At a higher level, Cox could have avoided hallucinating by tinkering with code like we just did, instead of penning a post riddled with errors. Could it be that Cox shied away from implementing parsing with derivatives because he was unfamiliar with languages in which this algorithm is easy to express. If so, it’s concerning that Cox was in charge of designing a programming language for a while. Does this mean entire classes of algorithms are difficult for many computer scientists to implement, or even comprehend?
Why I Was Wrong
An earlier version of this webpage claimed that we could avoid finding the least fixpoint when determining nullability.

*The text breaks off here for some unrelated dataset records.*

-- ==== Sys2Proof/Machine/Control.lean ====
section
/-! DEFINITION. The program control instructions (`45_program_control.md`). -/

namespace Sys2Proof.Machine

/-- The displacement of a branch, sign-extended (R339). -/
def dispOf : Disp → Long
  | .byte d => d.signExtend 32
  | .word d => d.signExtend 32

/-- The target of a branch: the address of the operation word plus two plus the displacement (R339). -/
def branchTarget (d : Long) (s : State) : Long := s.pc + 2 + d

/-- Bcc (R330). -/
def execBcc (c : Cond) (d : Disp) (s : State) : Outcome :=
  if condHolds s.sr c then .next (s.jump (branchTarget (dispOf d) s)) else .next (s.advance (1 + d.words))

/-- BRA (R331). -/
def execBra (d : Disp) (s : State) : Outcome := .next (s.jump (branchTarget (dispOf d) s))

/-- A call: the return address is pushed on the active stack, then control goes to the target (R332, R335). -/
def call (ret target : Long) : Exec Unit := do
  push .l ret
  modify fun s => s.jump target

/-- BSR (R332). -/
def execBsr (d : Disp) (s : State) : Outcome := run (call (s.npc (1 + d.words)) (branchTarget (dispOf d) s)) s

/-- DBcc (R333): the sense of the condition is to leave the loop. -/
def execDbcc (c : Cond) (r : Reg) (d : Word) (s : State) : Outcome :=
  if condHolds s.sr c then .next (s.advance 2)
  else
    let v : Word := s.getDn .w r
    let w := v - 1
    let t := s.setDn .w r w
    if w = 0xFFFF then .next (t.advance 2) else .next (t.jump (branchTarget (d.signExtend 32) s))

/-- JMP (R334). -/
def execJmp (ea : EA) (s : State) : Outcome :=
  let p := evalEA (s.npc 1) .l ea s
  .next (p.2.jump p.1.addr)

/-- JSR (R335): the target is computed before the push. -/
def execJsr (ea : EA) (s : State) : Outcome :=
  let p := evalEA (s.npc 1) .l ea s
  run (call (s.npc (1 + ea.words .l)) p.1.addr) p.2

/-- NOP (R336). -/
def execNop (s : State) : Outcome := .next (s.advance 1)

/-- The return of RTS: the long on the active stack becomes the program counter (R337). -/
def returnToCaller : Exec Unit := do
  let a ← pop .l
  modify fun s => s.jump a

/-- RTS (R337). -/
def execRts (s : State) : Outcome := run returnToCaller s

/-- The byte Scc writes (R338). -/
def condByte (c : Cond) (f : StatusReg) : Byte := if condHolds f c then 0xFF else 0

/-- Scc: a byte is its only size (R338, `71_timing.md` R588). -/
def execScc (c : Cond) (ea : EA) (s : State) : Outcome :=
  run (do overwriteEA .b ea (condByte c s.sr); modify fun s => s.advance (1 + ea.words .b)) s

end Sys2Proof.Machine
end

This happened to be true for the example grammars on this page, but my statement was false in general. A grammar with sufficient mutual recursion would cause my orginal implementation to fail. Realizing this compelled me to roll up my sleeves and write a routine to find a least fixpoint.
Of course, I have no idea if there are any remaining bugs!